SUMMARY OF INVENTION
[0017] It is therefore a primary objective of the claimed invention
to provide a codec aware adaptive method for optimizing a playout
delay of packets being transmitted within a network to solve the
problems of the prior art.
[0018] Briefly summarized, the claimed invention method estimates
playout delays for a current packet based on a loss mean opinion
score (LMOS), a delay mean opinion score (DMOS), and a mean mean
opinion score (MMOS) of packets with reference to the codec. The
claimed invention method selects an estimated playout delay having
a maximum MMOS from the plurality of estimated playout delays, and
delays the playout of the current packet by the selected estimated
playout delay.
[0019] According to the claimed invention, a playout device for
playing packets with an optimized delay through a media output
device includes a playout buffer, a playout controller, a network
delay estimator, and a codec detector. The playout buffer buffers
packets received from a receiver. The playout controller determines
estimated playout delays of the packets from estimated network
delays and codec information for controlling the playout buffer
according to selected playout delays. The network delay estimator
calculates estimated network delays of the packets and sends a
plurality of estimated network delays to the playout controller.

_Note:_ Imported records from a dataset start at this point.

/-! ### raiseFault -/

@[simp] theorem raiseFault_v (c : Cause) (op addr : Option Word) : (raiseFault c op addr s).v = s.v := rfl
@[simp] theorem raiseFault_index (c : Cause) (op addr : Option Word) : (raiseFault c op addr s).index = s.index := rfl
@[simp] theorem raiseFault_pc (c : Cause) (op addr : Option Word) : (raiseFault c op addr s).pc = s.pc := rfl
@[simp] theorem raiseFault_sp (c : Cause) (op addr : Option Word) : (raiseFault c op addr s).sp = s.sp := rfl
@[simp] theorem raiseFault_stack (c : Cause) (op addr : Option Word) : (raiseFault c op addr s).stack = s.stack := rfl
@[simp] theorem raiseFault_dt (c : Cause) (op addr : Option Word) : (raiseFault c op addr s).dt = s.dt := rfl
@[simp] theorem raiseFault_st (c : Cause) (op addr : Option Word) : (raiseFault c op addr s).st = s.st := rfl
@[simp] theorem raiseFault_mem (c : Cause) (op addr : Option Word) : (raiseFault c op addr s).mem = s.mem := rfl
@[simp] theorem raiseFault_fb (c : Cause) (op addr : Option Word) : (raiseFault c op addr s).fb = s.fb := rfl
@[simp] theorem raiseFault_wait (c : Cause) (op addr : Option Word) : (raiseFault c op addr s).wait = s.wait := rfl
@[simp] theorem raiseFault_fault (c : Cause) (op addr : Option Word) : (raiseFault c op addr s).fault = some { cause := c, pc := s.pc, opcode := op, addr := addr } := rfl
@[simp] theorem raiseFault_fbChanged (c : Cause) (op addr : Option Word) : (raiseFault c op addr s).fbChanged = false := rfl
@[simp] theorem raiseFault_params (c : Cause) (op addr : Option Word) : (raiseFault c op addr s).params = s.params := rfl
@[simp] theorem raiseFault_now (c : Cause) (op addr : Option Word) : (raiseFault c op addr s).now = s.now := rfl
@[simp] theorem raiseFault_inputs (c : Cause) (op addr : Option Word) : (raiseFault c op addr s).inputs = s.inputs := rfl
@[simp] theorem raiseFault_clock (c : Cause) (op addr : Option Word) : (raiseFault c op addr s).clock = s.clock := rfl
@[simp] theorem raiseFault_reg (c : Cause) (op addr : Option Word) (q : Reg) : (raiseFault c op addr s).reg q = s.reg q := rfl
@[simp] theorem raiseFault_stackAt (c : Cause) (op addr : Option Word) (j : Nat) : (raiseFault c op addr s).stackAt j = s.stackAt j := rfl

/-! ### latch -/

@[simp] theorem latch_v (inp : Sample) : (latch inp s).v = s.v := rfl
@[simp] theorem latch_index (inp : Sample) : (latch inp s).index = s.index := rfl
@[simp] theorem latch_pc (inp : Sample) : (latch inp s).pc = s.pc := rfl
@[simp] theorem latch_sp (inp : Sample) : (latch inp s).sp = s.sp := rfl
@[simp] theorem latch_stack (inp : Sample) : (latch inp s).stack = s.stack := rfl
@[simp] theorem latch_dt (inp : Sample) : (latch inp s).dt = s.dt := rfl
@[simp] theorem latch_st (inp : Sample) : (latch inp s).st = s.st := rfl
@[simp] theorem latch_mem (inp : Sample) : (latch inp s).mem = s.mem := rfl
@[simp] theorem latch_fb (inp : Sample) : (latch inp s).fb = s.fb := rfl
@[simp] theorem latch_wait (inp : Sample) : (latch inp s).wait = s.wait := rfl
@[simp] theorem latch_fault (inp : Sample) : (latch inp s).fault = s.fault := rfl
@[simp] theorem latch_fbChanged (inp : Sample) : (latch inp s).fbChanged = false := rfl
@[simp] theorem latch_params (inp : Sample) : (latch inp s).params = s.params := rfl
@[simp] theorem latch_now (inp : Sample) : (latch inp s).now = inp := rfl
@[simp] theorem latch_inputs (inp : Sample) : (latch inp s).inputs = s.inputs := rfl
@[simp] theorem latch_clock (inp : Sample) : (latch inp s).clock = s.clock := rfl
@[simp] theorem latch_reg (inp : Sample) (q : Reg) : (latch inp s).reg q = s.reg q := rfl
@[simp] theorem latch_stackAt (inp : Sample) (j : Nat) : (latch inp s).stackAt j = s.stackAt j := rfl

/-! ### consumeTurn -/

@[simp] theorem consumeTurn_v : (s.consumeTurn).v = s.v := rfl
@[simp] theorem consumeTurn_index : (s.consumeTurn).index = s.index := rfl
@[simp] theorem consumeTurn_pc : (s.consumeTurn).pc = s.pc := rfl
@[simp] theorem consumeTurn_sp : (s.consumeTurn).sp = s.sp := rfl
@[simp] theorem consumeTurn_stack : (s.consumeTurn).stack = s.stack := rfl
@[simp] theorem consumeTurn_dt : (s.consumeTurn).dt = s.dt := rfl
@[simp] theorem consumeTurn_st : (s.consumeTurn).st = s.st := rfl
@[simp] theorem consumeTurn_mem : (s.consumeTurn).mem = s.mem := rfl
@[simp] theorem consumeTurn_fb : (s.consumeTurn).fb = s.fb := rfl
@[simp] theorem consumeTurn_wait : (s.consumeTurn).wait = s.wait := rfl
@[simp] theorem consumeTurn_fault : (s.consumeTurn).fault = s.fault := rfl
@[simp] theorem consumeTurn_fbChanged : (s.consumeTurn).fbChanged = s.fbChanged := rfl
@[simp] theorem consumeTurn_params : (s.consumeTurn).params = s.params := rfl
@[simp] theorem consumeTurn_now : (s.consumeTurn).now = s.now := rfl
@[simp] theorem consumeTurn_inputs : (s.consumeTurn).inputs = s.inputs.tail := rfl
@[simp] theorem consumeTurn_clock : (s.consumeTurn).clock = s.clock + 1 := rfl
@[simp] theorem consumeTurn_reg (q : Reg) : (s.consumeTurn).reg q = s.reg q := rfl
@[simp] theorem consumeTurn_stackAt (j : Nat) : (s.consumeTurn).stackAt j = s.stackAt j := rfl

/-! ### ticks -/

@[simp] theorem ticks_v (n : Nat) : (ticks n s).v = s.v := rfl
@[simp] theorem ticks_index (n : Nat) : (ticks n s).index = s.index := rfl
@[simp] theorem ticks_pc (n : Nat) : (ticks n s).pc = s.pc := rfl
@[simp] theorem ticks_sp (n : Nat) : (ticks n s).sp = s.sp := rfl
@[simp] theorem ticks_stack (n : Nat) : (ticks n s).stack = s.stack := rfl
@[simp] theorem ticks_dt (n : Nat) : (ticks n s).dt = if s.fault.isSome then s.dt else decay n s.dt := rfl
@[simp] theorem ticks_st (n : Nat) : (ticks n s).st = if s.fault.isSome then s.st else decay n s.st := rfl
@[simp] theorem ticks_mem (n : Nat) : (ticks n s).mem = s.mem := rfl
@[simp] theorem ticks_fb (n : Nat) : (ticks n s).fb = s.fb := rfl
@[simp] theorem ticks_wait (n : Nat) : (ticks n s).wait = s.wait := rfl
@[simp] theorem ticks_fault (n : Nat) : (ticks n s).fault = s.fault := rfl
@[simp] theorem ticks_fbChanged (n : Nat) : (ticks n s).fbChanged = s.fbChanged := rfl
@[simp] theorem ticks_params (n : Nat) : (ticks n s).params = s.params := rfl
@[simp] theorem ticks_now (n : Nat) : (ticks n s).now = s.now := rfl
@[simp] theorem ticks_inputs (n : Nat) : (ticks n s).inputs = s.inputs := rfl
@[simp] theorem ticks_clock (n : Nat) : (ticks n s).clock = s.clock := rfl
@[simp] theorem ticks_reg (n : Nat) (q : Reg) : (ticks n s).reg q = s.reg q := rfl
@[simp] theorem ticks_stackAt (n : Nat) (j : Nat) : (ticks n s).stackAt j = s.stackAt j := rfl

/-! ### The state vector as a whole (10_state.md R31) -/

@[simp] theorem latch_toStateVector (inp : Sample) : (latch inp s).toStateVector = s.toStateVector := rfl
@[simp] theorem consumeTurn_toStateVector : (s.consumeTurn).toStateVector = s.toStateVector := rfl

variable (c : StateVector) (params : Params) (inp : Sample)

@[simp] theorem assemble_toStateVector : (c.assemble params inp).toStateVector = c := rfl
@[simp] theorem assemble_fbChanged : (c.assemble params inp).fbChanged = false := rfl
@[simp] theorem assemble_params : (c.assemble params inp).params = params := rfl
@[simp] theorem assemble_now : (c.assemble params inp).now = inp := rfl
@[simp] theorem assemble_inputs : (c.assemble params inp).inputs = [] := rfl
@[simp] theorem assemble_clock : (c.assemble params inp).clock = 0 := rfl

end Sys2Proof.Machine
end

The codec detector detects the codec to which the packets are
compressed and sends codec information to the playout controller.
The playout controller controls the playout buffer according to the
selected playout delay for each packet.
[0020] It is an advantage of the claimed invention that the playout
is delayed according to the LMOS, DMOS, and MMOS. The LMOS, DMOS,
and MMOS, being based on the codec, provide an accurate estimation
of playout quality and facilitate the selection of a playout delay
that maximizes the playout quality while minimizing additional
playout delay.
[0021] It is a further advantage of the claimed invention that the
playout delay is selected from a plurality of estimated playout
delays based on a comparison of MMOS values for each estimated
playout delay, thus maximizing the playout quality.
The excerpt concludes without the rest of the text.